[What to work on]: Copy out each line from the start of the material below until the line with "k s).tcmp = s.tcmp := rfl", that line included.

........

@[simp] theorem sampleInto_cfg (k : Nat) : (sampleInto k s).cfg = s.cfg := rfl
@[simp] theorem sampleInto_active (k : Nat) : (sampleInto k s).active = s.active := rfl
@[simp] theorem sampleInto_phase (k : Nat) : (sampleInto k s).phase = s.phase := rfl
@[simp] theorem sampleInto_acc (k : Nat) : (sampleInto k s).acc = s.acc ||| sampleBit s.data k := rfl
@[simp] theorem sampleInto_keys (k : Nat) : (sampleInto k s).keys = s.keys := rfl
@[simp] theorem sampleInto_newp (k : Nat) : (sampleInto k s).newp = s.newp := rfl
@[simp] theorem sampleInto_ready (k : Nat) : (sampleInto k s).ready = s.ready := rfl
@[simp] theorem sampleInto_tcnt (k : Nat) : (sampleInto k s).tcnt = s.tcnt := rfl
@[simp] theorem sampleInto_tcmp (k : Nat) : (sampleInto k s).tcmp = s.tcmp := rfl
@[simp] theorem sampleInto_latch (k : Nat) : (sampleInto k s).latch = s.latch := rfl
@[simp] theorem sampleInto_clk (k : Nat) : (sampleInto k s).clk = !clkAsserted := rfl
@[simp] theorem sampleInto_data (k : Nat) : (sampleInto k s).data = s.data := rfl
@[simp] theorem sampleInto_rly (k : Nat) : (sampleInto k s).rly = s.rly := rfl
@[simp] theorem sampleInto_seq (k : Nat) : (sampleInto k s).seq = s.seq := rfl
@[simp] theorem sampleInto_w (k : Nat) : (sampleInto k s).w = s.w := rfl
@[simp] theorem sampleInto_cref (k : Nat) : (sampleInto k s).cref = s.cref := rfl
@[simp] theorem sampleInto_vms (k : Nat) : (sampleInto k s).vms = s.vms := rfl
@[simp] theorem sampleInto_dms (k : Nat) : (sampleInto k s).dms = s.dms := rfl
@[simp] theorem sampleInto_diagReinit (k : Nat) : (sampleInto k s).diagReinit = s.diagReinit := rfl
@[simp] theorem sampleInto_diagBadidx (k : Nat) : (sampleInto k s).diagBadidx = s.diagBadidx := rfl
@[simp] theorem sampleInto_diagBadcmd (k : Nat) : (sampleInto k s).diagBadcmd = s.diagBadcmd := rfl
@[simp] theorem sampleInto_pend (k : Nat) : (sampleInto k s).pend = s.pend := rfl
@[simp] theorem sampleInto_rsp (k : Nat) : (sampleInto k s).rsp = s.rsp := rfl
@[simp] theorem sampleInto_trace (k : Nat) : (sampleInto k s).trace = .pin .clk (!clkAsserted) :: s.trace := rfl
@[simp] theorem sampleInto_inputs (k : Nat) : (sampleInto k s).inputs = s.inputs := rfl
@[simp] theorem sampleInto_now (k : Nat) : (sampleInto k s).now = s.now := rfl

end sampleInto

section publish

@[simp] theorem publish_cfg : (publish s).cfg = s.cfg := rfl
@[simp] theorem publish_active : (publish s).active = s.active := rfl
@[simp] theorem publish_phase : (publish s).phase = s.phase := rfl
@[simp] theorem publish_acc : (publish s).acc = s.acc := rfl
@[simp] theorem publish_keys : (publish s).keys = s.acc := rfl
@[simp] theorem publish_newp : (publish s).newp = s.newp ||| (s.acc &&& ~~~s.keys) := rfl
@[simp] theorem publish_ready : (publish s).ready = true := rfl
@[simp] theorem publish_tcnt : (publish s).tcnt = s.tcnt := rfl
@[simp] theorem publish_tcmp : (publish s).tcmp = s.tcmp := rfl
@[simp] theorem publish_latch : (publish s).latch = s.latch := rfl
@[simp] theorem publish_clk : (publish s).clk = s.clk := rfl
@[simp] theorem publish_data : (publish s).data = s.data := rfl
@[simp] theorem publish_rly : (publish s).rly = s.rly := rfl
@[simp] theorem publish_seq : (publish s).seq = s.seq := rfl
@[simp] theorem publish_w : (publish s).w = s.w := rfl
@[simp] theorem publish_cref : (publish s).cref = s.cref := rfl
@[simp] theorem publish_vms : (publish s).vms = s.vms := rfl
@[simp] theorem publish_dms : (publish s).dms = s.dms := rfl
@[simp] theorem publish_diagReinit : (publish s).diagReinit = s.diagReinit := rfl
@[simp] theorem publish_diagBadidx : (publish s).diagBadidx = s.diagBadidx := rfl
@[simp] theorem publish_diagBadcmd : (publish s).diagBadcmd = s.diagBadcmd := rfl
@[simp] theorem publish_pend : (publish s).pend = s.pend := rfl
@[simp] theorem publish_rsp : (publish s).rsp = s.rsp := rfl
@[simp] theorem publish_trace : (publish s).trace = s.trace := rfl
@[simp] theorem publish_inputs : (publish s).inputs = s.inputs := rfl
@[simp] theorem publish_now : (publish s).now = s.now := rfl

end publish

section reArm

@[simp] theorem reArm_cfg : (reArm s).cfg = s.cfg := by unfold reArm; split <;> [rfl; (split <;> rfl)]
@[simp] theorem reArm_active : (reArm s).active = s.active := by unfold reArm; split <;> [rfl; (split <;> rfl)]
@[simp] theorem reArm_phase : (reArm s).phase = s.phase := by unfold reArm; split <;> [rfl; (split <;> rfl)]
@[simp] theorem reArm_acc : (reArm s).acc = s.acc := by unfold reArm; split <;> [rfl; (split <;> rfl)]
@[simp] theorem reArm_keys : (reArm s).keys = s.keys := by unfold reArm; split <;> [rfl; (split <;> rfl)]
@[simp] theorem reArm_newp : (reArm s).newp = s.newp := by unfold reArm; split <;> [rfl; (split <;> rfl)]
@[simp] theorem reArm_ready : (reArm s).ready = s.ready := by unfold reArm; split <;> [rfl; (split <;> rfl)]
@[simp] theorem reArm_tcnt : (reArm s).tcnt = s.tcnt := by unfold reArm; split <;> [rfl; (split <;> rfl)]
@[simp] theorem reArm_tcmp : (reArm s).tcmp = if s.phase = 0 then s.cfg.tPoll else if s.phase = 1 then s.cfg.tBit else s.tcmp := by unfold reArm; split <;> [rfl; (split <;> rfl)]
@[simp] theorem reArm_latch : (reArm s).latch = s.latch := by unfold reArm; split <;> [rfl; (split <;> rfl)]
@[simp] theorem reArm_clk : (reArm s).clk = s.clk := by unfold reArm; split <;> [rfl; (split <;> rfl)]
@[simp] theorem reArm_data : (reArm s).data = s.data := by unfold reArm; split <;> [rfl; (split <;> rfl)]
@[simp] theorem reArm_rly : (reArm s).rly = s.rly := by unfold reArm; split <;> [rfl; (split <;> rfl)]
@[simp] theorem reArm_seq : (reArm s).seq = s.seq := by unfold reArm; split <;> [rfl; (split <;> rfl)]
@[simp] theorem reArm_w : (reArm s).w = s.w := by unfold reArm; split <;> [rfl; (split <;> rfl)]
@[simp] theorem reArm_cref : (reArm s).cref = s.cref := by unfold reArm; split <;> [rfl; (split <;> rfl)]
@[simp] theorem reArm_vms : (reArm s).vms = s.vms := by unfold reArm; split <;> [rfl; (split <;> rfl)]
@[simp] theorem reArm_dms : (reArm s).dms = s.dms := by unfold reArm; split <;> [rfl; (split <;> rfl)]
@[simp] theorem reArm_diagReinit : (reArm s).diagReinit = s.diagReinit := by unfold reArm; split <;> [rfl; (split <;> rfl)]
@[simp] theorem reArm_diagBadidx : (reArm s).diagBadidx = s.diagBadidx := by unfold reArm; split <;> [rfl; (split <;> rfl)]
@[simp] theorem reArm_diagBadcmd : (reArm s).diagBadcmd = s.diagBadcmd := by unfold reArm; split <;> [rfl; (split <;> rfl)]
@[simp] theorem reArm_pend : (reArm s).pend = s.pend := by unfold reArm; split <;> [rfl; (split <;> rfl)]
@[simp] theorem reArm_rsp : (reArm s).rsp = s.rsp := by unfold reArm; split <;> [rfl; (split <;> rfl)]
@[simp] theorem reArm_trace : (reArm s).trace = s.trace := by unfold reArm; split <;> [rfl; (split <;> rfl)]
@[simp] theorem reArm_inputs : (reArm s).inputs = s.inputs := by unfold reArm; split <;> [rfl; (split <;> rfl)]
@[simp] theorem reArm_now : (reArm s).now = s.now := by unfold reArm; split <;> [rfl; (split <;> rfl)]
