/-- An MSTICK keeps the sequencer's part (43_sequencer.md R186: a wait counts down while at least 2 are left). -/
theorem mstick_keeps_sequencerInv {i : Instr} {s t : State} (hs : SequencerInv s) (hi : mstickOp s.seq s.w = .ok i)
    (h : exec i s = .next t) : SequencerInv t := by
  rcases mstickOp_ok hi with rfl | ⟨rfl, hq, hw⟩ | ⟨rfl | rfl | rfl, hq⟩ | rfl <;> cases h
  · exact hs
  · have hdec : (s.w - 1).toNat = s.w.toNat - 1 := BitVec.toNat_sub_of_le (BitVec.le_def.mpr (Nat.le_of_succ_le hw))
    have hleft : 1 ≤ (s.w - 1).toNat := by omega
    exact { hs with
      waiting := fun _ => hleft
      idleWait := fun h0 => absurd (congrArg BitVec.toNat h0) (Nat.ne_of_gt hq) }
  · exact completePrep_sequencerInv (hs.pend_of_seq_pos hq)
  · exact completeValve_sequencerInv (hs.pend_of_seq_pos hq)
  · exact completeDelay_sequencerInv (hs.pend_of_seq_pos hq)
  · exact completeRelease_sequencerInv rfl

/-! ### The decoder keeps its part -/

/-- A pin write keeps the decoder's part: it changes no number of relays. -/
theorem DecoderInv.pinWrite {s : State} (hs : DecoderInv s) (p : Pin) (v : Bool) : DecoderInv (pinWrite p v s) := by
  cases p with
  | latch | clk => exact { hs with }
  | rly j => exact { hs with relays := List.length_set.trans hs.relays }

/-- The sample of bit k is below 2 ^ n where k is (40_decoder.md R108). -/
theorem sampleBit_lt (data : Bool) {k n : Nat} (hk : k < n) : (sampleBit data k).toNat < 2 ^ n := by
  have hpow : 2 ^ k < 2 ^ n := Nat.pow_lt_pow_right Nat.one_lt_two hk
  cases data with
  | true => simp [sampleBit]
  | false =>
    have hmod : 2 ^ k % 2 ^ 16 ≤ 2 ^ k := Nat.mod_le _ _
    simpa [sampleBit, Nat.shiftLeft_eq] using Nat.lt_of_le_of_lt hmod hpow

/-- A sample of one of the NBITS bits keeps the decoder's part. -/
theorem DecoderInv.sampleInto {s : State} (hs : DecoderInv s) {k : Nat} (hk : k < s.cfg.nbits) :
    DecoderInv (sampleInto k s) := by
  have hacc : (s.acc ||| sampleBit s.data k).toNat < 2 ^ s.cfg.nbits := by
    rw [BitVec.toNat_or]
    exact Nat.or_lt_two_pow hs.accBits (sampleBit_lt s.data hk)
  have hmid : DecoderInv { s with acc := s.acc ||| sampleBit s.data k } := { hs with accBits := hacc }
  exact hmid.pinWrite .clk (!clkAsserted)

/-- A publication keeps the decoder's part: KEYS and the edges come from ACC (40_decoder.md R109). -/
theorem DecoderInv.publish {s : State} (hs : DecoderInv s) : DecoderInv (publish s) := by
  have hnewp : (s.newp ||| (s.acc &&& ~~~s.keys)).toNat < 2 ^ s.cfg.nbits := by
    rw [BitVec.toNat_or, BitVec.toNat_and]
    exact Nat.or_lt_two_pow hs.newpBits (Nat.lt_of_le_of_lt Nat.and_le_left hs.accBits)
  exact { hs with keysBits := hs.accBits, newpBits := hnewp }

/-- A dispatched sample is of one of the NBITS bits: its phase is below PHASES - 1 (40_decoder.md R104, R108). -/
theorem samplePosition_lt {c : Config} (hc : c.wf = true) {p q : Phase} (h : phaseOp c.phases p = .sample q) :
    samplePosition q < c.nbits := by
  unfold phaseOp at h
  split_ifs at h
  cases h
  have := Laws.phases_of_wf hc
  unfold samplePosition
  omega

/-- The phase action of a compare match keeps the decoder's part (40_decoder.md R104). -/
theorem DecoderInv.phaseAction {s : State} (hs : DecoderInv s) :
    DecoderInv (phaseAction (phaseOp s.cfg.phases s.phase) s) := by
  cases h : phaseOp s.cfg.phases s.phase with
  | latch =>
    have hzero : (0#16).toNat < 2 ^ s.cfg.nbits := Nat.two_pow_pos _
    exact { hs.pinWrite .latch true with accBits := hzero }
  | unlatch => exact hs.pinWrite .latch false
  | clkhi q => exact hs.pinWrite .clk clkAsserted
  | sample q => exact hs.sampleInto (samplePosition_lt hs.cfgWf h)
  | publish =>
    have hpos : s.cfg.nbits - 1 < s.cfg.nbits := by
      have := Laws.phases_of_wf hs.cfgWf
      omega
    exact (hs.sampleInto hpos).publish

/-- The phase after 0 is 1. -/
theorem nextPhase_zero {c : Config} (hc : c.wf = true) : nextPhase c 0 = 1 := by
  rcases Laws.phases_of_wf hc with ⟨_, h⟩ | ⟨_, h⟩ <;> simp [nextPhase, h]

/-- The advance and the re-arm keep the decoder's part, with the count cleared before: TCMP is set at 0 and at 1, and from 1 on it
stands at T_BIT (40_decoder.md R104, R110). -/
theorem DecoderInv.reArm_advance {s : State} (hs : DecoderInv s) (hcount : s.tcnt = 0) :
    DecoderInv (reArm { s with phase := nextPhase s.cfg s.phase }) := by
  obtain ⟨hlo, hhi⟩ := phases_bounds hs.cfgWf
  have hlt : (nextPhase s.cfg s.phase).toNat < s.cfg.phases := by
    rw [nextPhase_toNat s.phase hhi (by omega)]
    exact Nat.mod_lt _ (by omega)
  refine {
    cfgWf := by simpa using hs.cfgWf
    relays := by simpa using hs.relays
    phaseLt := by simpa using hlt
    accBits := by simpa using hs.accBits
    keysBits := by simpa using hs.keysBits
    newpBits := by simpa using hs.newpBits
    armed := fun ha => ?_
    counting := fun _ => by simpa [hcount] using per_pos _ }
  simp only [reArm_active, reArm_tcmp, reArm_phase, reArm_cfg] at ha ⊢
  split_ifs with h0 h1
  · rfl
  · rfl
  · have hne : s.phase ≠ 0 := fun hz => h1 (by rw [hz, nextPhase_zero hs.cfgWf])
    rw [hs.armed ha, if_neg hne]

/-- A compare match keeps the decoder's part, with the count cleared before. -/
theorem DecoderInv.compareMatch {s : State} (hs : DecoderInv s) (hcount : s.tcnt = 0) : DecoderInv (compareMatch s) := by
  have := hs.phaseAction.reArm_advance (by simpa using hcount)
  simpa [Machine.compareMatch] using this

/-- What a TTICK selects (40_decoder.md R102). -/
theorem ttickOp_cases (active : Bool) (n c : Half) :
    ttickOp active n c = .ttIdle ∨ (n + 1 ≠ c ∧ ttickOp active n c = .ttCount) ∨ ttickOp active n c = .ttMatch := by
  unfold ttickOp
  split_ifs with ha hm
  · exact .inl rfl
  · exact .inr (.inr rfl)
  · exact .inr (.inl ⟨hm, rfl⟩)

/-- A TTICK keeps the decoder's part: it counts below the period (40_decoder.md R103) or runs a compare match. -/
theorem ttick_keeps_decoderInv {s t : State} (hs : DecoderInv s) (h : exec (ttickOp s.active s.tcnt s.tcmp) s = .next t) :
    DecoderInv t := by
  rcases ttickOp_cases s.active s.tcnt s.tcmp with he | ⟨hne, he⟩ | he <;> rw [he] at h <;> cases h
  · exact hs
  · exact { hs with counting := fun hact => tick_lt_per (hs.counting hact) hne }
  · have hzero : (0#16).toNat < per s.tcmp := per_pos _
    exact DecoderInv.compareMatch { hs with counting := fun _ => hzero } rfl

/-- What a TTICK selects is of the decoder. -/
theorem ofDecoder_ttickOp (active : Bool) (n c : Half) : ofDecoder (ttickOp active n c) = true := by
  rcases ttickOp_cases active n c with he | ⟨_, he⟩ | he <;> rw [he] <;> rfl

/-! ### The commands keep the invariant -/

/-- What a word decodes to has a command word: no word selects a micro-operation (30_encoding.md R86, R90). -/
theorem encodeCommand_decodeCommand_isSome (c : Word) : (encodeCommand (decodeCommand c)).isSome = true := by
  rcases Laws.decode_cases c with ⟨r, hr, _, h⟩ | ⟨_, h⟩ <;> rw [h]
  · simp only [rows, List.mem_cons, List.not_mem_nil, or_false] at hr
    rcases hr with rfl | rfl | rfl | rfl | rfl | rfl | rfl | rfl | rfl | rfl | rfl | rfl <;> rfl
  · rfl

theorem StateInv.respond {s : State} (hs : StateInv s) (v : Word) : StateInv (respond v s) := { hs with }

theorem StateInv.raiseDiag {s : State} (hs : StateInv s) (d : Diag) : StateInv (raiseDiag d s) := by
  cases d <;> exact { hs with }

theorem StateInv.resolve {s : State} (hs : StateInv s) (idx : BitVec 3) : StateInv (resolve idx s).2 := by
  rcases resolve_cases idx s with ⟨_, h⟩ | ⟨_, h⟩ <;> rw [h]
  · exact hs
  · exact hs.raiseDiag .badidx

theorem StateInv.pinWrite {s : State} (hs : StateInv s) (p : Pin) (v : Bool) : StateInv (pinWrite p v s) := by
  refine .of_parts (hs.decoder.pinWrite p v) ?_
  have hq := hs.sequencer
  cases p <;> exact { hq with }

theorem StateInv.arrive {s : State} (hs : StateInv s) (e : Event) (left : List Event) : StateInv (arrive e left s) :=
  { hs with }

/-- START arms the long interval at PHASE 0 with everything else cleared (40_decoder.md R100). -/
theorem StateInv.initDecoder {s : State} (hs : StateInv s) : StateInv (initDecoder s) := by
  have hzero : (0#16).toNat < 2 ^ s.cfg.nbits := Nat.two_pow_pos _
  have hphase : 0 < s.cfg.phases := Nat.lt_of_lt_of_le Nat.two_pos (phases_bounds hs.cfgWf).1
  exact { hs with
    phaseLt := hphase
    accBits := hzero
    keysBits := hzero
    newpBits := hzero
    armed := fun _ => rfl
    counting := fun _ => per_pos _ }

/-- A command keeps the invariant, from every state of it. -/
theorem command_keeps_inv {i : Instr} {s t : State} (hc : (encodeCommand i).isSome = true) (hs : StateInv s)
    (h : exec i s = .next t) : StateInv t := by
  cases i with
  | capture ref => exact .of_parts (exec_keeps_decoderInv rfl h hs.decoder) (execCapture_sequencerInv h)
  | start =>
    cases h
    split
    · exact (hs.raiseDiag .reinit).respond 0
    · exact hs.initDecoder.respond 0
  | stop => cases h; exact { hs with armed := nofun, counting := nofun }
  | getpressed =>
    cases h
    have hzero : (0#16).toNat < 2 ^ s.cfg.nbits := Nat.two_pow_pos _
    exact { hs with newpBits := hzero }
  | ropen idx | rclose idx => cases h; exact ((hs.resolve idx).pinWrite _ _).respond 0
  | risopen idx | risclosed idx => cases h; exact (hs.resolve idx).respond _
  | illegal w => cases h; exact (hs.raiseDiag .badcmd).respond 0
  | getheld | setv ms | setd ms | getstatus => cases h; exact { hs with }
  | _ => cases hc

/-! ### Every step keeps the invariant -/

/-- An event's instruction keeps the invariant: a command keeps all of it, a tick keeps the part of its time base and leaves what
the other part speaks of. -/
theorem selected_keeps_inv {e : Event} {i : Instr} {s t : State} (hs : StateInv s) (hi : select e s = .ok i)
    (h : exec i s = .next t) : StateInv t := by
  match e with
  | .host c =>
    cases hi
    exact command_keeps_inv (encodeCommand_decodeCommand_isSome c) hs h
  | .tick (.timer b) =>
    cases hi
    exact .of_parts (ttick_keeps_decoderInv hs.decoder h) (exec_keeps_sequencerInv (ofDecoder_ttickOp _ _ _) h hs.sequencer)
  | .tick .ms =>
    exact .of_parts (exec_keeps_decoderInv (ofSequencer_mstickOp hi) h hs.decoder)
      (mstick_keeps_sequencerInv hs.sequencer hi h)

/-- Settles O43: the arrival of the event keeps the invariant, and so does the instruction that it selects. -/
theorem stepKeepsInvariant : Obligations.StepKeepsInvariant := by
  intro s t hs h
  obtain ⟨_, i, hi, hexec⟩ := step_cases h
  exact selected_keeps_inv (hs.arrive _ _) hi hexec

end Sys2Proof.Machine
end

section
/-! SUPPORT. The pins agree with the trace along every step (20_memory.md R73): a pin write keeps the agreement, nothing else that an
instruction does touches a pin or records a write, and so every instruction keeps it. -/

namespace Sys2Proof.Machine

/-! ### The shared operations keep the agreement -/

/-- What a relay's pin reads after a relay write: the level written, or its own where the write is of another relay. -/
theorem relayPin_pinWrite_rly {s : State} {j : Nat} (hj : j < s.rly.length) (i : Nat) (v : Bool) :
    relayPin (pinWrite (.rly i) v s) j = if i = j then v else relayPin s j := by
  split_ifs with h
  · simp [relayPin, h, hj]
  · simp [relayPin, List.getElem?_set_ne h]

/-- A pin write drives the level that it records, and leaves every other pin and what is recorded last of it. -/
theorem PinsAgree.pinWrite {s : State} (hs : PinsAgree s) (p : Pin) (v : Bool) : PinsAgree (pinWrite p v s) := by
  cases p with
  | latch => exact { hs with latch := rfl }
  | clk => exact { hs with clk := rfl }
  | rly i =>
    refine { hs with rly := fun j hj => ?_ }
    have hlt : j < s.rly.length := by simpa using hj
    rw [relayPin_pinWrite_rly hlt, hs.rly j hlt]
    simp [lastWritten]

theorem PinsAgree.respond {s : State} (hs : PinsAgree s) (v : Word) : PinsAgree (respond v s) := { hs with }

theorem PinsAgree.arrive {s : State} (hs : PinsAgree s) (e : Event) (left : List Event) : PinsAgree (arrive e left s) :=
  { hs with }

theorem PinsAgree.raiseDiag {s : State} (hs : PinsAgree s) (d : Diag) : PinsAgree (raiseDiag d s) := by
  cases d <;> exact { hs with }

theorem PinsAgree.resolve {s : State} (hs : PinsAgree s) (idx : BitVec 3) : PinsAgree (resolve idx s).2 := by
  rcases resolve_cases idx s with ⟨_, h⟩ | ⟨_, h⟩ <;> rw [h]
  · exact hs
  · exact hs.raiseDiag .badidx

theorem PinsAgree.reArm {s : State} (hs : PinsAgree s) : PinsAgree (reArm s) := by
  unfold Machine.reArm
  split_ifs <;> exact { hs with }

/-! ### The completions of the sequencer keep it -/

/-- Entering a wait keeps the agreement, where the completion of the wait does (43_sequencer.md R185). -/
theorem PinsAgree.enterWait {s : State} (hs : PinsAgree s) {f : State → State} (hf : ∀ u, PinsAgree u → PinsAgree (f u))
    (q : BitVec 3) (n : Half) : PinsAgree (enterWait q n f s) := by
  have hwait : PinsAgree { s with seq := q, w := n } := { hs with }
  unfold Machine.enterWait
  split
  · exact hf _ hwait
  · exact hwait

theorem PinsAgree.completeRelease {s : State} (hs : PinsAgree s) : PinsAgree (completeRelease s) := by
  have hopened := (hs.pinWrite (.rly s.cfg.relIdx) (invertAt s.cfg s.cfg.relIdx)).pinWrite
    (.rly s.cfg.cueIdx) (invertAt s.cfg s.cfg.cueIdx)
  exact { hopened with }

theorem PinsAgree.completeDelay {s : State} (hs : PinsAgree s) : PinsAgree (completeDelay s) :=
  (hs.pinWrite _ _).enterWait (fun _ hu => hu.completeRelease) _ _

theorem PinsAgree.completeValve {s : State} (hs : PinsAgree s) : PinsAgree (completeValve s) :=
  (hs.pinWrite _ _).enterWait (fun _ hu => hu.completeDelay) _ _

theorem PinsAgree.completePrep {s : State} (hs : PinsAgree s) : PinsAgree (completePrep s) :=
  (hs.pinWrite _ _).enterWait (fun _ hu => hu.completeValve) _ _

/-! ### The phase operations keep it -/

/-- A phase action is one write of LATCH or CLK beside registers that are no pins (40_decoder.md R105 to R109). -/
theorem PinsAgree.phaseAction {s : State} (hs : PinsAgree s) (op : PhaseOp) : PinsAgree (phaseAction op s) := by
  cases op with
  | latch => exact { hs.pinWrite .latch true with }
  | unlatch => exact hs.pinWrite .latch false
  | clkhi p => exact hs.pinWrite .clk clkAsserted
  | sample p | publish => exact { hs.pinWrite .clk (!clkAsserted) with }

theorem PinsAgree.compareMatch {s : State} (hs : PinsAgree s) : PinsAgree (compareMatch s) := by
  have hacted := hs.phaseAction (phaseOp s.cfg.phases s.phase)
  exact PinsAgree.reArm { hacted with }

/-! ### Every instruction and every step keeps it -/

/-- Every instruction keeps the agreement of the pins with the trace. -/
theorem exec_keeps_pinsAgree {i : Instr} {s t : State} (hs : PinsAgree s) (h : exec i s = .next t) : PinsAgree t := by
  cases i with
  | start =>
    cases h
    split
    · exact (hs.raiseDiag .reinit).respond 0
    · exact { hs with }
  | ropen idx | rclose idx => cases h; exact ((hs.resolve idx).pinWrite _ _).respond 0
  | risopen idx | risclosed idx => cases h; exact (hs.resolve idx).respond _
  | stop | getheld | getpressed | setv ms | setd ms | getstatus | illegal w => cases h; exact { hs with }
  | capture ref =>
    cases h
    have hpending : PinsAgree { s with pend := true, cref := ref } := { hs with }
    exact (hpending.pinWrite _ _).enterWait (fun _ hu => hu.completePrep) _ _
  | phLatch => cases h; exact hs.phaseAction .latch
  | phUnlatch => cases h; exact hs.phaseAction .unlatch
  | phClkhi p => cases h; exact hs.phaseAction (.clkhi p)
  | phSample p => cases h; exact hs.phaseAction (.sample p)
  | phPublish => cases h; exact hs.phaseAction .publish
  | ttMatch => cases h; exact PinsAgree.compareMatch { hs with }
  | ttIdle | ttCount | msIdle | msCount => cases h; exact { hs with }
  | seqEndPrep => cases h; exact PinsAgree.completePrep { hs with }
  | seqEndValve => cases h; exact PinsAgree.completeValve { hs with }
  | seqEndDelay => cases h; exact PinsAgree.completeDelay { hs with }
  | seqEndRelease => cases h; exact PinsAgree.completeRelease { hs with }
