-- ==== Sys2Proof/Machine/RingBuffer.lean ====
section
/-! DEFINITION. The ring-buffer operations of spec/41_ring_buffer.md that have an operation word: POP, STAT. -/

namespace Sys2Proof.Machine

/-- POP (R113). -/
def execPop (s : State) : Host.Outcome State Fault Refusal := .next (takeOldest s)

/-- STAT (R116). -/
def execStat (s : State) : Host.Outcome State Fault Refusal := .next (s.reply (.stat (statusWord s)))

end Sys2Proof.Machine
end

........

[Output for this task]:
@[simp] theorem sampleInto_cfg (k : Nat) : (sampleInto k s).cfg = s.cfg := rfl
@[simp] theorem sampleInto_active (k : Nat) : (sampleInto k s).active = s.active := rfl
@[simp] theorem sampleInto_phase (k : Nat) : (sampleInto k s).phase = s.phase := rfl
@[simp] theorem sampleInto_acc (k : Nat) : (sampleInto k s).acc = s.acc ||| sampleBit s.data k := rfl
@[simp] theorem sampleInto_keys (k : Nat) : (sampleInto k s).keys = s.keys := rfl
@[simp] theorem sampleInto_newp (k : Nat) : (sampleInto k s).newp = s.newp := rfl
@[simp] theorem sampleInto_ready (k : Nat) : (sampleInto k s).ready = s.ready := rfl
@[simp] theorem sampleInto_tcnt (k : Nat) : (sampleInto k s).tcnt = s.tcnt := rfl
@[simp] theorem sampleInto_tcmp (k : Nat) : (sampleInto k s).tcmp = s.tcmp := rfl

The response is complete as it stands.